People seeking damages from a local government must first file a tort claim. If they’re not satisfied with the governmental entity’s response, then they can file a lawsuit. As of Thursday, no lawsuits had been filed.

Two of the claims seek more than $1 million and $5 million in damages, respectively. The third claim, filed on behalf of the father of one of the students, seeks $100,000 in damages.

Bianco, who represents the father and daughter, said he will be filing a lawsuit soon on behalf of his clients. The family does not want to relive what happened in court, he said, but they have received little communication from OPS on the matter.

The 7-year-old girl has night terrors and other emotional issues, and the father wants to ensure that his daughter is taken care of, Bianco said. He also wants to make sure that no other kids can be treated the same way.

In a statement, the school district said it remains dedicated to providing a safe school environment for all students.

“We take great care to ensure all our employees understand that they are mandatory reporters under Nebraska law,” the statement says. “As recently as January 2019, all district employees received training to reinforce the fact that they are obligated to report any suspicions of child abuse and neglect to CPS immediately.”

Sedlacek was arrested in December.

One of the claims is from a student assaulted on the playground during recess. A student teacher and a teacher saw Sedlacek place his hand up the student’s skirt. One of them took a photo of the incident. The two told Nelson, according to the claim, but Nelson did nothing and allowed Sedlacek to continue teaching.

The next day, the teacher came to school and saw Sedlacek tutoring students. The teacher then went to the assistant principal, and authorities were contacted, according to the claim.

The student told investigators that Sedlacek had digitally penetrated her several times. The abuse, the claim says, started the first week of school and continued until Sedlacek was caught.

The student said that the abuse was painful and that on at least one occasion, she experienced bleeding, according to the claim.

Sedlacek started grooming the girl when she was a kindergartner, the claim alleges. He would tell the girl that she was his “favorite” and give her hugs.

“Sedlacek was working to develop a level of trust between he and (the student) so he could eventually transition from grooming her to abusing her,” the claim says.
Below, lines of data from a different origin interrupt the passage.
-- ==== Sys2Proof/WellFormed.lean ====
section
/-! DEFINITION. Which operations are well formed. Every operand field of `Instr` has the width of its field in the
command word, so the one check left is the value of the channel field (30_encoding.md R88 (c), R175). An operation
that fails it is still executed: its meaning raises `EV_CMD_ERR`. -/

namespace Sys2Proof

/-- R88 (c): a channel field is legal when it is below `NCH` or is `0xFF` (`ALL`). -/
def chLegal (nch : Nat) (ch : Byte) : Bool :=
  decide (ch.toNat < nch) || ch == 0xFF#8

/-- An operation is well formed for a block with these parameters. -/
def Instr.wellFormed (p : Params) : Instr → Bool
  | .setlvl ch _ => chLegal p.nch ch
  | .fade ch _ _ _ => chLegal p.nch ch
  | .fadea ch _ _ _ => chLegal p.nch ch
  | .setmode _ => true
  | .setfreq _ => true
  | .start => true
  | .ack _ => true
  | .wreg _ _ => true
  | .rreg _ => true
  | .tick => true
  | .hwStart => true
  | .hwToggle => true
  | .zcEdge => true
  | .measTimeout => true
  | .engCalc => true
  | .engPublish => true

end Sys2Proof
end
The claim alleges that the district failed to properly train staff to spot Sedlacek’s grooming behavior and adequately train teachers on mandatory reporting, noting that the teacher who initially saw the playground incident should have reported it to authorities.

The district had an opportunity to rescue the student from abuse but instead “sent her back to her molester, subjecting her to further physical and emotional trauma,” the claim says. “OPS’s conduct was shameful.”
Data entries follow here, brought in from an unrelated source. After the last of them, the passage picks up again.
/-- Slots 1 to 7: the first three move the half-wave on, the other four keep its profile. -/
theorem eventSlots_profile {i : TickInput} {s t : State} (hinv : s.Inv) (hlead : s.params.minLead = 1)
    (hwrap : s.time.hwTcnt ≠ 65535#16) (hs : s.HalfWaveProfile) (h : eventSlots i s = .next t) : t.HalfWaveProfile := by
  obtain ⟨s1, s2, s3, s4, s5, s6, h1, h2, h3, h4, h5, h6, h7⟩ := eventSlots_eq_next.mp h
  have p3 := firstSlots_profile hinv hlead hwrap hs h1 h2 h3
  have hsampled : (s3.sampleZc i.zc).HalfWaveProfile :=
    SameHalfWave.profile ⟨rfl, rfl, rfl, rfl, rfl, rfl, rfl⟩ p3
  have p4 := slot_profile (by simp [drivesPins]) hsampled h4
  have p5 := slot_profile (by simp [drivesPins]) p4 h5
  have p6 := slot_profile (by simp [drivesPins]) p5 h6
  exact slot_profile (by simp [drivesPins]) p6 h7

end Sys2Proof.Machine

open Sys2Proof.Machine

/-- Settles O19: slots 1 to 3 move the half-wave on by one tick or start the next one, every other slot keeps the profile or
stops the switching side, and so does reset. -/
theorem stepKeepsTheHalfWaveProfile : Obligations.StepKeepsTheHalfWaveProfile := by
  intro s t hinv hlead hwrap hs h
  have hpop : s.popInput.HalfWaveProfile := SameHalfWave.profile (by constructor <;> simp) hs
  rcases step_eq_next.mp h with ⟨-, rfl⟩ | ⟨-, u, hu, ht⟩
  · exact profile_of_off rfl rfl rfl rfl
  · have hevents := eventSlots_profile hinv.popInput (by simpa using hlead) (by simpa using hwrap) hpop hu
    exact commandSlot_profile hevents ht

/-- Settles O18: the start levels with the tick-zero entries toggled are the profile at counter 0. -/
theorem hwStartBeginsTheProfile : Obligations.HwStartBeginsTheProfile := by
  intro s t hlegal hnext h
  obtain ⟨⟨-, hnch⟩, -⟩ := hlegal
  exact hwStart_profile hnch hnext h

/-- Settles O15: the pins and `IDX` are the profile at counter 0, where an entry is passed exactly when its offset is 0. -/
theorem hwStartBeginsTheHalfWave : Obligations.HwStartBeginsTheHalfWave := by
  intro s hlegal hnext
  obtain ⟨⟨-, hnch⟩, -⟩ := hlegal
  obtain ⟨t, ht⟩ := exec_total .hwStart s
  obtain ⟨hframe, htime, hsched, hkept, heng⟩ := hwStart_effect ht
  have ⟨_, _, _, htcnt⟩ := htime
  have hparams := exec_params ht
  have hprofile := hwStart_profile hnch hnext ht
  have hlater := toggleDue_of_profile (by rw [hsched.1, hparams]; exact hnext) hprofile
  obtain ⟨hpins, hbypass, hidx, harmed, hcompare⟩ := hprofile
  refine ⟨t, ht, hframe, htime, hsched, fun e he => ?_, fun c hc hno => ?_, fun c hc => ?_, ?_, ?_, heng⟩
  · rw [hpins e he, htcnt]
    exact if_congr ticks_le_zero rfl rfl
  · refine hbypass c (by rwa [hparams]) (Bool.eq_false_iff.mpr fun hmem => ?_)
    obtain ⟨e, he, hch⟩ := (schedules_iff _ c).mp hmem
    exact hno e he hch
  · exact getLsbD_of_toNat_lt (hwStart_out_lt hnext ht) hc
  · rw [hidx, htcnt]
    exact passed_zero _
  · split
    next hmore =>
      have hen : t.time.cmpbEn = true := harmed.trans (decide_eq_true hmore)
      refine ⟨hen, hcompare hen, fun hzero => ?_⟩
      rw [toggleDue_iff.mpr ⟨hen, htcnt.trans hzero.symm⟩] at hlater
      cases hlater
    next hdone =>
      have hoff : t.time.cmpbEn = false := harmed.trans (decide_eq_false hdone)
      exact ⟨hoff, hkept hoff⟩

/-- Settles O16: the entries up to the end of the group are toggled as one range. -/
theorem hwToggleTogglesOneOffset : Obligations.HwToggleTogglesOneOffset := by
  intro s hlegal hact hmore
  obtain ⟨⟨-, hnch⟩, -⟩ := hlegal
  obtain ⟨j, hg, hj⟩ := exec_hwToggle_group hact hmore
  have hidx := toggledTo_idx hact hnch hg.le_count
  have hout {c : Nat} (hc : c < 8) := toggleAll_range hact s.out (Nat.le_of_lt hg.past) hg.le_count hc
  refine ⟨_, hj, rfl, ⟨rfl, rfl, rfl, rfl⟩, ?_⟩
  rw [hidx, toggledTo_out, toggledTo_cmpbEn, toggledTo_ocrb]
  refine ⟨hg.past, hg.le_count, hg.same_offset, fun c hc => ⟨?_, ?_⟩, ?_⟩
  · rintro ⟨k, hik, hkj, hch⟩
    rw [hout hc, decide_eq_true ⟨k, hkj, hik, hch⟩, Bool.xor_true]
  · intro hnone
    rw [hout hc, decide_eq_false fun ⟨k, hkj, hik, hch⟩ => hnone k hik hkj hch, Bool.xor_false]
  · split
    next hlt => exact ⟨rfl, BitVec.toNat_ofNat ..⟩
    next hdone => exact ⟨rfl, rfl⟩

/-- Settles O14: both counters are words of their width. -/
theorem tickAdvancesBothCounters : Obligations.TickAdvancesBothCounters := fun s =>
  ⟨_, rfl, BitVec.toNat_add s.time.now 1#32, BitVec.toNat_add s.time.hwTcnt 1#16, rfl⟩

/-- Settles O17: the first line of R138. -/
theorem hwToggleWithNothingLeftCancelsCompareB : Obligations.HwToggleWithNothingLeftCancelsCompareB := fun _ hdone =>
  execHwToggle_done hdone

/-- Settles O58: the request is an atomic test-and-set of the idle engine (R73). -/
theorem busyEngineDropsTheRequest : Obligations.BusyEngineDropsTheRequest := by
  intro s t hbusy h
  cases h
  exact if_neg hbusy
end

section
/-! The channel-timing calculator (42_channel_timing.md): the clamp of R151 is idle for a level in range, so the offsets are
in range, monotone in the level and given by the formula of R151 to R153; and the schedule of R154 to R156 is strictly
ordered, with the partly-on channels as its entries. -/

namespace Sys2Proof.Machine

/-! ## The offsets (R151 to R153) -/

/-- A level in range scales a number of ticks to at most that number. -/
theorem scaled_le {r l lm : Nat} (h : l ≤ lm) : r * l / lm ≤ r :=
  Nat.div_le_of_le_mul (Nat.mul_comm lm r ▸ Nat.mul_le_mul_left r h)

/-- For a level in range the clamp of R151 changes nothing. -/
theorem onTicks_of_level_le {p : Params} {l : Nat} (hl : l ≤ p.levelMax) (cfg : CfgRegs) (h : Nat) :
    onTicks p cfg l h =
      cfg.minOn.toNat + (h - cfg.minOn.toNat - cfg.minOff.toNat) * rescale p cfg l / p.levelMax := by
  rw [onTicks_eq, Nat.min_eq_left (scaled_le (rescale_le p cfg hl))]

theorem minOn_le_onTicks (p : Params) (cfg : CfgRegs) (l h : Nat) : cfg.minOn.toNat ≤ onTicks p cfg l h := by
  rw [onTicks_eq]
  exact Nat.le_add_right _ _

/-- The clamp of R151 leaves the off guard band free. -/
theorem onTicks_le {cfg : CfgRegs} {h : Nat} (hfit : cfg.minOn.toNat + cfg.minOff.toNat ≤ h) (p : Params) (l : Nat) :
    onTicks p cfg l h ≤ h - cfg.minOff.toNat := by
  rw [onTicks_eq]
  omega

theorem onTicks_mono (p : Params) (cfg : CfgRegs) {l l' : Nat} (hl : l ≤ l') (h : Nat) :
    onTicks p cfg l h ≤ onTicks p cfg l' h := by
  rw [onTicks_eq, onTicks_eq]
  have hscaled : (h - cfg.minOn.toNat - cfg.minOff.toNat) * rescale p cfg l / p.levelMax ≤
      (h - cfg.minOn.toNat - cfg.minOff.toNat) * rescale p cfg l' / p.levelMax :=
    Nat.div_le_div_right (Nat.mul_le_mul_left _ (rescale_mono p cfg hl))
  exact Nat.add_le_add_left (min_le_min_right _ hscaled) _

/-- With the mapping off, or that of R152 on, the model's mapping is the specification's. -/
theorem rescale_eq_spec {p : Params} {cfg : CfgRegs} (hmap : cfg.rangeDiv = 0#16 ∨ p.rescale = .rule152) (l : Nat) :
    rescale p cfg l = Spec.rescaled p cfg l := by
  by_cases hoff : cfg.rangeDiv = 0#16
  · rw [rescale, Spec.rescaled, if_pos hoff, if_pos hoff]
  · rw [rescale_rule152 (hmap.resolve_left hoff) hoff, Spec.rescaled, if_neg hoff]

/-! ## The schedule (R154 to R156) -/

theorem partlyOn_iff {p : Params} {l : Nat} : partlyOn p l = true ↔ 0 < l ∧ l < p.levelMax := decide_eq_true_iff

/-- An offset fits its 16-bit field (R31), since the half-wave length does. -/
theorem ticks_eq_swTicks_iff {cfg : CfgRegs} {h : Half} (hfit : cfg.minOn.toNat + cfg.minOff.toNat ≤ h.toNat) (p : Params)
    (l : Nat) (e : Entry) :
    e.ticks = BitVec.ofNat 16 (swTicks p cfg l h.toNat) ↔ e.ticks.toNat = swTicks p cfg l h.toNat := by
  have hlt : swTicks p cfg l h.toNat < 2 ^ 16 := Nat.lt_of_le_of_lt (swTicks_le p cfg l _ hfit) h.isLt
  rw [← BitVec.toNat_inj, BitVec.toNat_ofNat, Nat.mod_eq_of_lt hlt]

theorem mem_sortEntries {es : List Entry} {e : Entry} : e ∈ sortEntries es ↔ e ∈ es := (sortEntries_perm es).mem_iff

/-- Between entries of distinct channels the order of R155 is strict. -/
theorem sortEntries_strict {es : List Entry} (hdistinct : (es.map Entry.ch).Nodup) : (sortEntries es).Pairwise fun x y =>
    x.ticks.toNat < y.ticks.toNat ∨ (x.ticks = y.ticks ∧ x.ch.toNat < y.ch.toNat) := by
  have hne : (sortEntries es).Pairwise fun x y => x.ch ≠ y.ch :=
    List.pairwise_map.mp (((sortEntries_perm es).map Entry.ch).nodup_iff.mpr hdistinct)
  refine (sortEntries_pairwise es).imp₂ (fun x y hle hch => ?_) hne
  have hch : x.ch.toNat ≠ y.ch.toNat := fun h => hch (BitVec.eq_of_toNat_eq h)
  rw [entryLe_iff] at hle
  rw [← BitVec.toNat_inj]
  omega

/-- With guard bands that fit, the real entries of `calc()` are the partly-on channels at their offsets. -/
theorem mem_sorted_rawEntries {s : State} (hnch : s.params.nch ≤ 8)
    (hfit : s.cfg.minOn.toNat + s.cfg.minOff.toNat ≤ s.mains.hTicks.toNat) (e : Entry) :
    e ∈ sortEntries (rawEntries s) ↔
      e.ch.toNat < s.params.nch ∧ 0 < (s.chan e.ch.toNat).level ∧ (s.chan e.ch.toNat).level < s.params.levelMax ∧
        e.ticks.toNat = swTicks s.params s.cfg (s.chan e.ch.toNat).level s.mains.hTicks.toNat := by
  rw [mem_sortEntries, mem_rawEntries hnch, partlyOn_iff, ticks_eq_swTicks_iff hfit, and_assoc]

end Sys2Proof.Machine

open Sys2Proof Sys2Proof.Machine

/-- Settles O34: the clamp of R151 keeps the range, and scaling by a non-decreasing mapping is non-decreasing. -/
theorem onTicksInRangeAndMonotone : Obligations.OnTicksInRangeAndMonotone := fun p cfg h l _ _ hfit hl _ =>
  ⟨minOn_le_onTicks p cfg l h, onTicks_le hfit p l, onTicks_mono p cfg hl h⟩

/-- Settles O35: a level in range needs no clamp, and both mappings are those of the specification. -/
theorem switchOffsetFollowsTheFormula : Obligations.SwitchOffsetFollowsTheFormula := by
  refine ⟨fun p cfg h l hmap hl _ => ?_, by decide, by decide⟩
  rw [swTicks, onTicks_of_level_le hl, rescale_eq_spec hmap]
OPS also failed to vet Sedlacek and supervise him, the claim alleges.

Before starting at Fontenelle Elementary in 2016, Sedlacek was a paraprofessional at the Red Cloud Indian School on the Pine Ridge Indian Reservation in South Dakota. There, behavior such as excessive hugging and tickling of students led to his firing.

He later joined the Kenrick-Glennon Seminary in St. Louis but was dismissed the next year. A Red Cloud school district official contacted the Archdiocese of Omaha in confidence after learning that Sedlacek had entered the seminary.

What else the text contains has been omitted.